Я махнула рукой подружке – потом договорим, и скользнула в дверь пекарни – маленькой, семейной. Сельчане сами пекли себе хлеб. А наша пекаренка кормила хлебами государеву стражу. Еще моя бабушка договорилась об этом, и договор закрепила с участием ведуна. Уже нет бабушки, нет мамы, только старая бабка Мокрея да я остались. Но мы справляемся – я люблю эту работу. И я сильная, хотя маленькая и худая. Справлялась и раньше, а сейчас я уже совсем взрослая – вступила в возраст замужества. Недавно мне исполнилось шестнадцать лет.
Но к бабке Мокрее не заходят парни просить за себя, чтобы получить разрешение встречаться со мной. Потому что наша семья проклята. Никогда в ней не было мужиков, одни только бабы. Сами крутились, стараясь прокормиться и выжить. Искали способы, находили их. Как вот этот договор на выпечку хлебов для стражников – постоянный, надежный заработок. Кроме того, у нас была корова, куры и огород. Все это, конечно же, требовало рук. Но я никогда не знала голода, не ходила в старых отрепьях. Мы жили бедно, но не бедствовали.
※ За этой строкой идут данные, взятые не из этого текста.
-- ==== Sys2Proof/Machine/Resets.lean ====
section
/-! DEFINITION. The resets: POWER_ON, the RESET pin and SOFT_RESET, block by block as the chapters' reset tables give
(R41, R67, R85, R116, R137, R155, R180, R195, R206). -/

namespace Sys2Proof.Machine

/-- What a power-on or the RESET pin leaves of the transaction in progress: abandoned while CS_N stays low (R173, R195). -/
def Transaction.cut (t : Transaction) (now : Nat) : Transaction := if t.lowAt now then .abandoned t.rise else .idle

/-- A power-on or the RESET pin (R206), with RESET_N at a level: every block at its values, the banks as they stand but for
an abandoned operation (R137; assumption 3). -/
def State.hardReset (s : State) (resetLow : Bool) : State :=
  let t := s.abandonOperation
  { now := s.now, config := none, mu := Membership.reset .loading, lc := Link.reset, tu := Timing.reset,
    cu := Commit.reset, fs := FrameStore.reset t.fs.bankA t.fs.bankB, we := Window.reset,
    lp := { Port.reset with transaction := s.lp.transaction.cut s.now }, sl := StartUp.reset resetLow, handed := Handed.clear,
    free := t.free, pending := s.pending }

/-- POWER_ON (R206): the level of the RESET_N pin is the board's and stays (assumption 27). -/
def State.powerOnBody (s : State) : State := s.hardReset s.sl.resetLow

/-- POWER_ON. -/
def execPowerOn (dt : Nat) (s : State) : Host.Outcome State Fault Refusal := event dt State.powerOnBody s

/-- RESET_PIN_ASSERT (R173, R197): the pin falls; a pin already low does not (assumption 27). -/
def State.resetAssertBody (s : State) : State := if s.sl.resetLow then s else s.hardReset true

/-- RESET_PIN_ASSERT. -/
def execResetPinAssert (dt : Nat) (s : State) : Host.Outcome State Fault Refusal := event dt State.resetAssertBody s

/-- RESET_PIN_RELEASE (R197): the pin rises, and the bus recovery begins. -/
def State.resetReleaseBody (s : State) : State := if s.sl.resetLow then s.setSl (StartUp.reset false) else s

/-- RESET_PIN_RELEASE. -/
def execResetPinRelease (dt : Nat) (s : State) : Host.Outcome State Fault Refusal := event dt State.resetReleaseBody s

/-- The Timing Unit after a SOFT_RESET (R85): with a map held the generator keeps its place, and a correction set on the
blank in progress is kept; without one it is stopped. -/
def Timing.softReset (t : Timing) (mapHeld : Bool) : Timing :=
  { Timing.reset with generator := if mapHeld then t.generator else none }

/-- The Window Engine after a SOFT_RESET (R155). -/
def freshWindow (config : Option Configuration) : Window :=
  match config with
  | some c => Window.reset.home c.map.ownTile
  | none => Window.reset

/-- The state a SOFT_RESET leaves the station in (R67, R206): LISTEN with its entry effects when a map is held, else LOADING
afresh. -/
def State.afterSoftReset (s : State) : State :=
  match s.config with
  | some _ => s.enterListen
  | none => (s.setMu (Membership.reset .loading)).setSl (StartUp.reset s.sl.resetLow)

/-- SOFT_RESET (R180): the configuration is kept; the SOFT_RESET transaction itself has ended. -/
def State.softResetBody (s : State) : State :=
  let t := s.abandonOperation
  let u : State :=
    { t with lc := Link.reset, tu := t.tu.softReset t.mapHeld, cu := Commit.reset,
             fs := FrameStore.reset t.fs.bankA t.fs.bankB, we := freshWindow t.config,
             lp := { Port.reset with miso := t.lp.miso }, handed := Handed.clear }
  u.afterSoftReset

/-- SOFT_RESET after its length test. -/
def State.judgeSoftReset (s : State) : Judged := (s.softResetBody, .ok)

/-- SOFT_RESET (R180). -/
def execSoftReset (dt : Nat) (tail : Tail) (s : State) : Host.Outcome State Fault Refusal :=
  transaction dt (fun s => exactLength tail 0 s State.judgeSoftReset) s

end Sys2Proof.Machine
end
Сейчас, правда, стало тяжело. Бабушка умерла от старости, а мама замерзла в степи. Все говорили, что по дурости… я так думать не хотела.
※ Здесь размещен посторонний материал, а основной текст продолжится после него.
/-- VERTICAL_BLANK_END (R79): due at the nominal end of the blank plus the correction set on it, not earlier than one line
time after its vertical start, it begins the active rows. PRS_RELEASE (R185): due at its time, it releases PRS. Before they
are due only time passes. The panel output (R68, R120), at `fine` periods of 12.5 ns after the clock: all low with PCLK
stopped while the generator is stopped or no settings are held; while it runs, HSYNC in the first 0.4 µs (32 periods) of every
line, VSYNC in the first two lines of the blank, DE in active rows for width_self pixels from 1.0 µs (80 periods) on, and RGB,
during DE, the background colour or the front bank's pixel by the show state, else 0. While the bank clear runs, a row it has
not reached reads as the background colour (R122). -/
def Obligations.BlankEndAndPrsReleaseComeInTime : Prop :=
  (∀ (dt : Nat) (s : State), Quiet s →
    (∀ (c : Configuration) (g : Generator) (ending : Int), s.config = some c → s.tu.generator = some g →
      g.activeSince = none →
      ending = max ((g.blankStart : Int) + c.lineTime) (g.blankStart + c.blank * c.lineTime + g.correction.getD 0) →
      (ending ≤ s.now + dt →
        exec (.verticalBlankEnd dt) s =
          .next { s with now := s.now + dt,
                         tu := { s.tu with generator := some { g with activeSince := some (s.now + dt) } } }) ∧
      (s.now + dt < ending → exec (.verticalBlankEnd dt) s = .next { s with now := s.now + dt })) ∧
    ∀ at_ : Nat, s.lp.prs = some at_ →
      (at_ ≤ s.now + dt →
        exec (.prsRelease dt) s = .next { s with now := s.now + dt, lp := { s.lp with prs := none } }) ∧
      (s.now + dt < at_ → exec (.prsRelease dt) s = .next { s with now := s.now + dt })) ∧
  ∀ (s : State) (fine : Nat), fine < 8 →
    (s.config = none ∨ s.tu.generator = none →
      s.panelPins fine = { pclkRuns := false, hsync := false, vsync := false, de := false, rgb := 0#24 }) ∧
    ∀ (c : Configuration) (g : Generator) (line period : Nat), s.config = some c → s.tu.generator = some g →
      (g.activeSince = none → line < c.blank → g.blankStart + line * c.lineTime ≤ s.now →
        s.now < g.blankStart + (line + 1) * c.lineTime →
        period = (s.now - (g.blankStart + line * c.lineTime)) * 8 + fine →
        s.panelPins fine =
          { pclkRuns := true, hsync := decide (period < 32), vsync := decide (line < 2), de := false, rgb := 0#24 }) ∧
      ∀ a : Nat, g.activeSince = some a → line < c.map.ownTile.height → a + line * c.lineTime ≤ s.now →
        s.now < a + (line + 1) * c.lineTime → period = (s.now - (a + line * c.lineTime)) * 8 + fine →
        s.panelPins fine =
          { pclkRuns := true, hsync := decide (period < 32), vsync := false,
            de := decide (80 ≤ period ∧ period < 80 + c.map.ownTile.width),
            rgb := if 80 ≤ period ∧ period < 80 + c.map.ownTile.width then
                (match s.fs.showState with
                  | .background => c.background
                  | .front =>
                    if s.fs.clear.any (fun k => k.row ≤ line) then c.background
                    else readPixel (s.fs.bank s.fs.front) line (period - 80))
              else 0#24 }

/-- R76 and R78: the phase error is the raw difference brought into −P/2 (left out) to P/2 by one period P, with the frame
offset that goes with it; within 2 line times the station is LOCKED and the correction is the error; beyond, ACQUIRING and
the error limited to 8 line times either way. -/
def Obligations.PhaseErrorIsHalvedLockedAndLimited : Prop :=
  (∀ (raw : Int) (p : Nat), 0 < p → -(p : Int) < raw → raw < p →
    let q := phaseError raw p
    (-(p : Int) < 2 * q.1 ∧ 2 * q.1 ≤ p) ∧ raw = q.1 - q.2 * p ∧ (q.2 = -1 ∨ q.2 = 0 ∨ q.2 = 1)) ∧
  ∀ (e : Int) (lt : Nat),
    ((-(2 * lt : Int) ≤ e ∧ e ≤ 2 * lt) → lockAndCorrection e lt = (.locked, e)) ∧
    (2 * (lt : Int) < e → lockAndCorrection e lt = (.acquiring, min e (8 * lt))) ∧
    (e < -(2 * lt : Int) → lockAndCorrection e lt = (.acquiring, max e (-(8 * lt))))

/-! ## The Wall Link: idle, start fields, holdoffs -/

/-- LINK_IDLE brings the receiver into step with nothing on the wire (R16); FRAME_CUT_SHORT (R22) and the end of a frame at a
station that did not take part in it from its start field leave everything but the wait for the next idle as it was. A station
that had lost a bit of its own frame after the contention field, in a frame then cut short, is in CONFLICT(ID) (R21, R41), which
the model enters at that row (assumption 14). Nothing is counted at a cut (R40), of a frame lost before it either (assumption
38). -/
def Obligations.LinkIdleCutFramesAndFramesOutOfStep : Prop :=
  ∀ (dt : Nat) (s : State), Quiet s →
    exec (.linkIdle dt) s =
      .next { s with now := s.now + dt, lc := { s.lc with view := .idle, flight := none, slotView := none } } ∧
    (s.lc.view = .inFrame →
      (∀ lostBit : Bool, (lostBit = false ∨ s.lc.flight = none) →
        exec (.frameCutShort ⟨dt, lostBit⟩) s = .next { s with now := s.now + dt, lc := s.lc.afterFrame }) ∧
      ∀ a : Attempt, s.lc.flight = some a →
        ∃ t, exec (.frameCutShort ⟨dt, true⟩) s = .next t ∧ t.mu.state = .conflict ∧ t.mu.cause = .id ∧
          t.lc.slots = Slots.empty ∧ t.lc.outbound = [] ∧ t.lc.view = .gap) ∧
    (s.lc.view ≠ .inFrame → ∀ (c : Instr) (e : FrameEnd) (lostBit : Bool),
      (c = .frameCutShort ⟨dt, lostBit⟩ ∨ c = .beacon dt e ∨ c = .joinFrame dt e ∨ c = .leaveFrame dt e ∨
        c = .readyFrame dt e ∨ c = .dropFrame dt e ∨ c = .spanFrame dt e ∨ c = .fillFrame dt e) →
      exec c s = .next { s with now := s.now + dt })

/-- FRAME_START on an idle link (R19, R24, R76): the time since the station's vertical start is recorded and its vertical
starts are counted from here; a frame of others alone is received; a JOINING or MEMBER station's own frame carries its
highest eligible item: the beacon, the DROP, LEAVE, JOIN and READY slots not in holdoff in that order, then the oldest
outbound entry whose addressee is not in holdoff (R159), with the stamp and the other values of that moment. A beacon and a
DROP carry fields of the collection record; a station that holds none offers the other four in the same order (that it offers
no beacon and no DROP is assumption 8), and their frames need none. -/
def Obligations.FrameStartOffersTheHighestItem : Prop :=
  ∀ (dt : Nat) (s u : State) (c : Configuration) (g : Generator) (v : Nat), Quiet s → s.lc.view = .idle →
    s.config = some c → s.tu.generator = some g → g.lastVertical = some v → u = { s with now := s.now + dt } →
    exec (.frameStart dt .others) s =
      .next { u with lc := { u.lc with view := .inFrame, flight := none, slotView := none },
                     tu := { u.tu with startPhase := some (u.now - v), startsSince := 0 } } ∧
    (s.mu.state ≠ .joining → s.mu.state ≠ .member → exec (.frameStart dt .ours) s = .next u) ∧
    (∀ (r : Record) (item : Item) (frame : WireFrame), (s.mu.state = .joining ∨ s.mu.state = .member) →
      s.cu.record = some r → u.eligibleItem = some item →
      frame = (match item with
        | .beacon => makeFrame .beacon c.map.self (BeaconBody.bytes
            { count := s.tu.count, launchDelay := u.now - v, digest := c.map.digest, members := s.mu.members,
              collecting := r.collecting, required := r.required, ready := r.ready,
              last := r.last.map (fun l => (l.epoch, l.flipFrame)) })
        | .drop => makeFrame .drop c.map.self (DropBody.bytes
            { completing := { stamp := s.tu.count, lead := c.commitLead }, epoch := r.collecting,
              stations := s.lc.slots.drop.elim 0#16 DropSlot.stations })
        | .leave => makeFrame .leave c.map.self (LeaveBody.bytes
            { completing := { stamp := s.tu.count, lead := c.commitLead } })
        | .join => makeFrame .join c.map.self (JoinBody.bytes
            { completing := { stamp := s.tu.count, lead := c.commitLead }, digest := c.map.digest })
        | .ready => makeFrame .ready c.map.self (ReadyBody.bytes
            { completing := { stamp := s.tu.count, lead := c.commitLead },
              epoch := s.lc.slots.ready.elim 0#16 ReadySlot.epoch })
        | .outbound e =>
          match e.paint with
          | .span _ _ _ => makeFrame .span c.map.self (PaintBody.bytes
              { addressee := e.addressee.val, epoch := e.epoch, paint := e.paint })
          | .fill _ _ => makeFrame .fill c.map.self (PaintBody.bytes
              { addressee := e.addressee.val, epoch := e.epoch, paint := e.paint })) →
      exec (.frameStart dt .ours) s =
        .next { u with
          lc := { u.lc with view := .inFrame, slotView := none, flight := some { item := item, frame := frame } },
          tu := { u.tu with startPhase := some (u.now - v), startsSince := 0 } }) ∧
    (∀ (item : Item) (frame : WireFrame), (s.mu.state = .joining ∨ s.mu.state = .member) → u.eligibleItem = some item →
      ((item = .leave ∧ frame = makeFrame .leave c.map.self (LeaveBody.bytes
            { completing := { stamp := s.tu.count, lead := c.commitLead } })) ∨
        (item = .join ∧ frame = makeFrame .join c.map.self (JoinBody.bytes
            { completing := { stamp := s.tu.count, lead := c.commitLead }, digest := c.map.digest })) ∨
        (∃ q, s.lc.slots.ready = some q ∧ item = .ready ∧ frame = makeFrame .ready c.map.self (ReadyBody.bytes
            { completing := { stamp := s.tu.count, lead := c.commitLead }, epoch := q.epoch })) ∨
        (∃ e row start pixels, item = .outbound e ∧ e.paint = .span row start pixels ∧
          frame = makeFrame .span c.map.self (PaintBody.bytes
            { addressee := e.addressee.val, epoch := e.epoch, paint := .span row start pixels })) ∨
        ∃ e rect colour, item = .outbound e ∧ e.paint = .fill rect colour ∧
          frame = makeFrame .fill c.map.self (PaintBody.bytes
            { addressee := e.addressee.val, epoch := e.epoch, paint := .fill rect colour })) →
      exec (.frameStart dt .ours) s =
        .next { u with
          lc := { u.lc with view := .inFrame, slotView := none, flight := some { item := item, frame := frame } },
          tu := { u.tu with startPhase := some (u.now - v), startsSince := 0 } }) ∧
    (u.eligibleItem = none → exec (.frameStart dt .ours) s = .next u) ∧
    ∀ eligible : Option Retry → Prop, (∀ x, eligible x ↔ ∃ q, x = some q ∧ q.inHoldoff u.now = false) →
      (s.cu.record.isSome → s.lc.slots.beacon = true → u.eligibleItem = some .beacon) ∧
      (s.cu.record.isSome → s.lc.slots.beacon = false → eligible (s.lc.slots.retry .drop) →
        u.eligibleItem = some .drop) ∧
      ((s.cu.record = none ∨ (s.lc.slots.beacon = false ∧ ¬eligible (s.lc.slots.retry .drop))) →
        (eligible (s.lc.slots.retry .leave) → u.eligibleItem = some .leave) ∧
        (¬eligible (s.lc.slots.retry .leave) →
          (eligible (s.lc.slots.retry .join) → u.eligibleItem = some .join) ∧
          (¬eligible (s.lc.slots.retry .join) →
            (eligible (s.lc.slots.retry .ready) → u.eligibleItem = some .ready) ∧
            (¬eligible (s.lc.slots.retry .ready) →
              u.eligibleItem = (s.lc.outbound.find?
                (fun e => !(s.lc.addressees[e.addressee.val]).inHoldoff u.now)).map Item.outbound))))

/-- The holdoff after attempt count n (R33, R163) in units of 0.1 µs: 20 µs doubled n − 1 times, at most 1,280 µs.
HOLDOFF_EXPIRY and ADDRESSEE_HOLDOFF_EXPIRY: an expiry that has come is absent from then on; before it comes only time
passes. -/
def Obligations.HoldoffsDoubleAndExpire : Prop :=
  (holdoff 1 = 200 ∧ holdoff 2 = 400 ∧ holdoff 3 = 800 ∧ holdoff 4 = 1600 ∧ holdoff 5 = 3200 ∧ holdoff 6 = 6400 ∧
    ∀ n, 7 ≤ n → holdoff n = 12800) ∧
  ∀ (dt : Nat) (s : State) (r : Retry) (expiry : Nat), Quiet s → r.expiry = some expiry →
    (∀ slot : ControlSlot, s.lc.slots.retry slot = some r →
      (expiry ≤ s.now + dt →
        exec (.holdoffExpiry dt slot) s =
          .next { s with now := s.now + dt,
                         lc := { s.lc with slots := s.lc.slots.setRetry slot { r with expiry := none } } } ∧
        (s.lc.slots.setRetry slot { r with expiry := none }).retry slot = some { r with expiry := none }) ∧
      (s.now + dt < expiry → exec (.holdoffExpiry dt slot) s = .next { s with now := s.now + dt })) ∧
    ∀ x : Station, s.lc.addressees[x.val] = r →
      (expiry ≤ s.now + dt →
        exec (.addresseeHoldoffExpiry dt x) s =
          .next { s with now := s.now + dt,
                         lc := { s.lc with
                           addressees := s.lc.addressees.set x.val { r with expiry := none } x.isLt } }) ∧
      (s.now + dt < expiry → exec (.addresseeHoldoffExpiry dt x) s = .next { s with now := s.now + dt })

/-! ## The Wall Link: frames received -/

/-- A frame of any kind received with an error, or spoiled by another station, is applied nowhere: in LISTEN, JOINING and
MEMBER it counts one spoil (R26, R28, R40), in LOADING, AWAIT_CONFIG and FAULT, and for kinds other than the
beacon in EVICTED, DETACHED and CONFLICT, nothing happens (R23, R29). A JOIN of an unequal digest is left to
JoinFrameIsAppliedByState. A frame whose length and complement disagree is lost and counted (R25). A station that loses
contention, a released bit of the first six read driven (R20), takes the frame of the winner as a receiver does that sent
nothing; its own item stays as it was, with no attempt counted. -/
def Obligations.SpoiledAndLostFramesOnlyCount : Prop :=
  (∀ (dt n : Nat) (s : State) (a : Attempt) (e : FrameEnd), s.Sending a →
    firstDifference 0 a.frame.bits e.frame.bits = some (n, true) → n < 6 →
    ∀ c ∈ [Instr.beacon dt e, .joinFrame dt e, .leaveFrame dt e, .readyFrame dt e, .dropFrame dt e, .spanFrame dt e,
        .fillFrame dt e],
      exec c s = exec c { s with lc := { s.lc with flight := none } }) ∧
  ∀ (dt : Nat) (s : State) (e : FrameEnd) (c : Instr) (k : FrameKind), s.Receiving →
    ((k = .beacon ∧ c = .beacon dt e) ∨ (k = .join ∧ c = .joinFrame dt e) ∨ (k = .leave ∧ c = .leaveFrame dt e) ∨
      (k = .ready ∧ c = .readyFrame dt e) ∨ (k = .drop ∧ c = .dropFrame dt e) ∨ (k = .span ∧ c = .spanFrame dt e) ∨
      (k = .fill ∧ c = .fillFrame dt e)) →
    ((s.mu.state = .listen ∨ s.mu.state = .joining ∨ s.mu.state = .member) → s.unequalJoin k e.frame s.mu.state = false →
      (e.otherSpoil = true ∨ e.frame.lengthFound = false ∨ s.checkedBody k e.frame = none) →
      exec c s =
        .next { s with
          now := s.now + dt, lc := s.lc.afterFrame,
          lp := { s.lp with counters := { s.lp.counters with spoilsSeen := saturate s.lp.counters.spoilsSeen 1 } } }) ∧
    ((s.mu.state.mapless = true ∨
        ((s.mu.state = .evicted ∨ s.mu.state = .detached ∨ s.mu.state = .conflict) ∧ k ≠ .beacon)) →
      exec c s = .next { s with now := s.now + dt, lc := s.lc.afterFrame })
Бабка Мокрея была младшей сестрой моей родной бабушки, но тоже уже старой и больной. Тяжелый труд без мужиков в доме старил женщин раньше срока, сгибал спины, скрючивал пальцы.
Но даже если бы и не висело это проклятье над нашей семьей, то меня, скорее всего, за мужа все равно не взяли бы – я была некрасивой. Не вышла ростом, не обросла округлостями. Мои косы цвета ржавчины смотрелись диковиной и нелепостью – все сельчане были черноволосыми, кроме нескольких привезенных издалека светловолосых невест. Глаза как будто не подкачали – были привычного для односельчан темного цвета, но вот незадача – все лицо, да и тело всплошную усыпали яркие веснушки. Я ходила конопатая круглый год, а не только по весне. У других аккуратные конопушки выскакивали на носу только под яркими лучами солнца, а меня щедро раскрашивали и хмурая зима с осенью.
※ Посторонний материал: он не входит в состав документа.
-- ==== Sys2Proof/Laws/CommandFrames.lean ====
section
/-! SUPPORT. What each part of a command leaves as it stands: one lemma for each. -/

namespace Sys2Proof.Machine

@[simp] theorem State.openPort_frame (s : State) (t : Transaction) (l : List Byte) :
    (s.openPort t l).now = s.now ∧ (s.openPort t l).config = s.config ∧ (s.openPort t l).mu = s.mu ∧
      (s.openPort t l).lc = s.lc ∧ (s.openPort t l).tu = s.tu ∧ (s.openPort t l).cu = s.cu ∧
      (s.openPort t l).fs = s.fs ∧ (s.openPort t l).we = s.we ∧ (s.openPort t l).sl = s.sl ∧
      (s.openPort t l).handed = s.handed ∧ (s.openPort t l).free = s.free ∧ (s.openPort t l).pending = s.pending := by
  unfold State.openPort
  try dsimp only
  (repeat' split) <;> simp

@[simp] theorem State.setResult_frame (s : State) (r : Result) :
    (s.setResult r).now = s.now ∧ (s.setResult r).config = s.config ∧ (s.setResult r).mu = s.mu ∧
      (s.setResult r).lc = s.lc ∧ (s.setResult r).tu = s.tu ∧ (s.setResult r).cu = s.cu ∧ (s.setResult r).fs = s.fs ∧
      (s.setResult r).we = s.we ∧ (s.setResult r).sl = s.sl ∧ (s.setResult r).handed = s.handed ∧
      (s.setResult r).free = s.free ∧ (s.setResult r).pending = s.pending := by
  unfold State.setResult
  try dsimp only
  (repeat' split) <;> simp

@[simp] theorem State.readStatusBody_frame (n : Nat) (s : State) :
    (s.readStatusBody n).now = s.now ∧ (s.readStatusBody n).config = s.config ∧ (s.readStatusBody n).mu = s.mu ∧
      (s.readStatusBody n).lc = s.lc ∧ (s.readStatusBody n).tu = s.tu ∧ (s.readStatusBody n).cu = s.cu ∧
      (s.readStatusBody n).fs = s.fs ∧ (s.readStatusBody n).we = s.we ∧ (s.readStatusBody n).sl = s.sl ∧
      (s.readStatusBody n).handed = s.handed ∧ (s.readStatusBody n).free = s.free ∧
      (s.readStatusBody n).pending = s.pending := by
  unfold State.readStatusBody
  try dsimp only
  (repeat' split) <;> simp

@[simp] theorem State.readEventBody_frame (s : State) :
    (s.readEventBody).now = s.now ∧ (s.readEventBody).config = s.config ∧ (s.readEventBody).mu = s.mu ∧
      (s.readEventBody).lc = s.lc ∧ (s.readEventBody).tu = s.tu ∧ (s.readEventBody).cu = s.cu ∧
      (s.readEventBody).fs = s.fs ∧ (s.readEventBody).we = s.we ∧ (s.readEventBody).sl = s.sl ∧
      (s.readEventBody).handed = s.handed ∧ (s.readEventBody).free = s.free ∧ (s.readEventBody).pending = s.pending := by
  unfold State.readEventBody
  try dsimp only
  (repeat' split) <;> simp

@[simp] theorem State.readCountersBody_frame (s : State) :
    (s.readCountersBody).now = s.now ∧ (s.readCountersBody).config = s.config ∧ (s.readCountersBody).mu = s.mu ∧
      (s.readCountersBody).lc = s.lc ∧ (s.readCountersBody).tu = s.tu ∧ (s.readCountersBody).cu = s.cu ∧
      (s.readCountersBody).fs = s.fs ∧ (s.readCountersBody).we = s.we ∧ (s.readCountersBody).sl = s.sl ∧
      (s.readCountersBody).handed = s.handed ∧ (s.readCountersBody).free = s.free ∧
      (s.readCountersBody).pending = s.pending := by
  unfold State.readCountersBody
  try dsimp only
  (repeat' split) <;> simp

@[simp] theorem State.readFrontRowBody_frame (s : State) :
    (s.readFrontRowBody).now = s.now ∧ (s.readFrontRowBody).config = s.config ∧ (s.readFrontRowBody).mu = s.mu ∧
      (s.readFrontRowBody).lc = s.lc ∧ (s.readFrontRowBody).tu = s.tu ∧ (s.readFrontRowBody).cu = s.cu ∧
      (s.readFrontRowBody).fs = s.fs ∧ (s.readFrontRowBody).we = s.we ∧ (s.readFrontRowBody).sl = s.sl ∧
      (s.readFrontRowBody).handed = s.handed ∧ (s.readFrontRowBody).free = s.free ∧
      (s.readFrontRowBody).pending = s.pending := by
  unfold State.readFrontRowBody
  try dsimp only
  (repeat' split) <;> simp

@[simp] theorem State.openStream_frame (s : State) :
    (s.openStream).now = s.now ∧ (s.openStream).config = s.config ∧ (s.openStream).mu = s.mu ∧
      (s.openStream).lc = s.lc ∧ (s.openStream).tu = s.tu ∧ (s.openStream).cu = s.cu ∧ (s.openStream).fs = s.fs ∧
      (s.openStream).we = s.we ∧ (s.openStream).sl = s.sl ∧ (s.openStream).handed = s.handed ∧
      (s.openStream).free = s.free ∧ (s.openStream).pending = s.pending := by
  unfold State.openStream
  try dsimp only
  (repeat' split) <;> simp

@[simp] theorem State.streamStartBody_frame (s : State) :
    (s.streamStartBody).now = s.now ∧ (s.streamStartBody).config = s.config ∧ (s.streamStartBody).mu = s.mu ∧
      (s.streamStartBody).lc = s.lc ∧ (s.streamStartBody).tu = s.tu ∧ (s.streamStartBody).cu = s.cu ∧
      (s.streamStartBody).fs = s.fs ∧ (s.streamStartBody).sl = s.sl ∧ (s.streamStartBody).handed = s.handed ∧
      (s.streamStartBody).free = s.free ∧ (s.streamStartBody).pending = s.pending := by
  unfold State.streamStartBody
  try dsimp only
  (repeat' split) <;> simp

@[simp] theorem State.streamContinueBody_frame (s : State) :
    (s.streamContinueBody).now = s.now ∧ (s.streamContinueBody).config = s.config ∧
      (s.streamContinueBody).mu = s.mu ∧ (s.streamContinueBody).lc = s.lc ∧ (s.streamContinueBody).tu = s.tu ∧
      (s.streamContinueBody).cu = s.cu ∧ (s.streamContinueBody).fs = s.fs ∧ (s.streamContinueBody).sl = s.sl ∧
      (s.streamContinueBody).handed = s.handed ∧ (s.streamContinueBody).free = s.free ∧
      (s.streamContinueBody).pending = s.pending := by
  unfold State.streamContinueBody
  try dsimp only
  (repeat' split) <;> simp

@[simp] theorem State.placePixel_frame (s : State) (t : Tile) (p : BufferedPixel) :
    (s.placePixel t p).now = s.now ∧ (s.placePixel t p).config = s.config ∧ (s.placePixel t p).mu = s.mu ∧
      (s.placePixel t p).tu = s.tu ∧ (s.placePixel t p).cu = s.cu ∧ (s.placePixel t p).fs = s.fs ∧
      (s.placePixel t p).lp = s.lp ∧ (s.placePixel t p).sl = s.sl ∧ (s.placePixel t p).handed = s.handed ∧
      (s.placePixel t p).free = s.free ∧ (s.placePixel t p).pending = s.pending := by
  unfold State.placePixel
  try dsimp only
  (repeat' split) <;> simp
Бабка звала меня не просто так – пора было вынимать из печи хлеба и сажать туда пряники. Такие пряники умела печь только я. Меня часто просили научить, открыть секрет, но я молчала. Придумала же как-то я, вот пусть бы и они сами сообразили – не так это и трудно. Пряники были медовыми. Только вот, сколько бы меда ни клали в тесто другие стряпухи, запах его терялся с выпечкой – прогоркал, а тесто становилось тяжелым и липким. Я же выкладывала горячие пряники на полотно и только потом щедро смазывала жидким медом сверху. Когда он чуть впитывался – покрывала взбитым с кленовым сахаром куриным белком. И летний аромат меда так и оставался живым – пряным, острым.
Я сегодня промыла косы, расчесала их костяным гребешком до сухого треска, потом заплела с синей лентой. Из печи пальцем набрала сажи и подчернила брови, тоненько подвела их мизинчиком – мне так нравилось больше. Потом еще постараюсь мелкой мукой присыпать веснушки и губы покусаю, чтобы горели алым. Свежий вышитый передник на рабочее платье – вот и все, что я смогу сделать, чтобы постараться понравиться.
Скоро за свежими пряниками, которые я пеку два раза в седьмицу, заедет он. Есть люди, которые не могут долго жить без сладкого – он, видно, из таких. Я всегда оставляю их для него, чтобы знал – к нам можно заехать в любой день.
Он такой… просто не отвести глаз. И я опять смотрю, не отрываясь, как легко он соскакивает с коня, идет к нам в дверь, придерживая саблю у ноги. Он высокий, но не грузный и тяжелый, а сильный и гибкий. У него крепкие красивые руки – мне нравятся такие. На подушечках пальцев и ладони – костяные воинские мозоли. Я один раз взялась за его руку – поинтересоваться, спросить. Провела пальцем по твердой, ороговевшей коже и сердце замерло от какой-то сладкой муки. Не хотелось отпускать его руку, так не хотелось… А он рассмеялся, погладил меня по голове и спросил пряники.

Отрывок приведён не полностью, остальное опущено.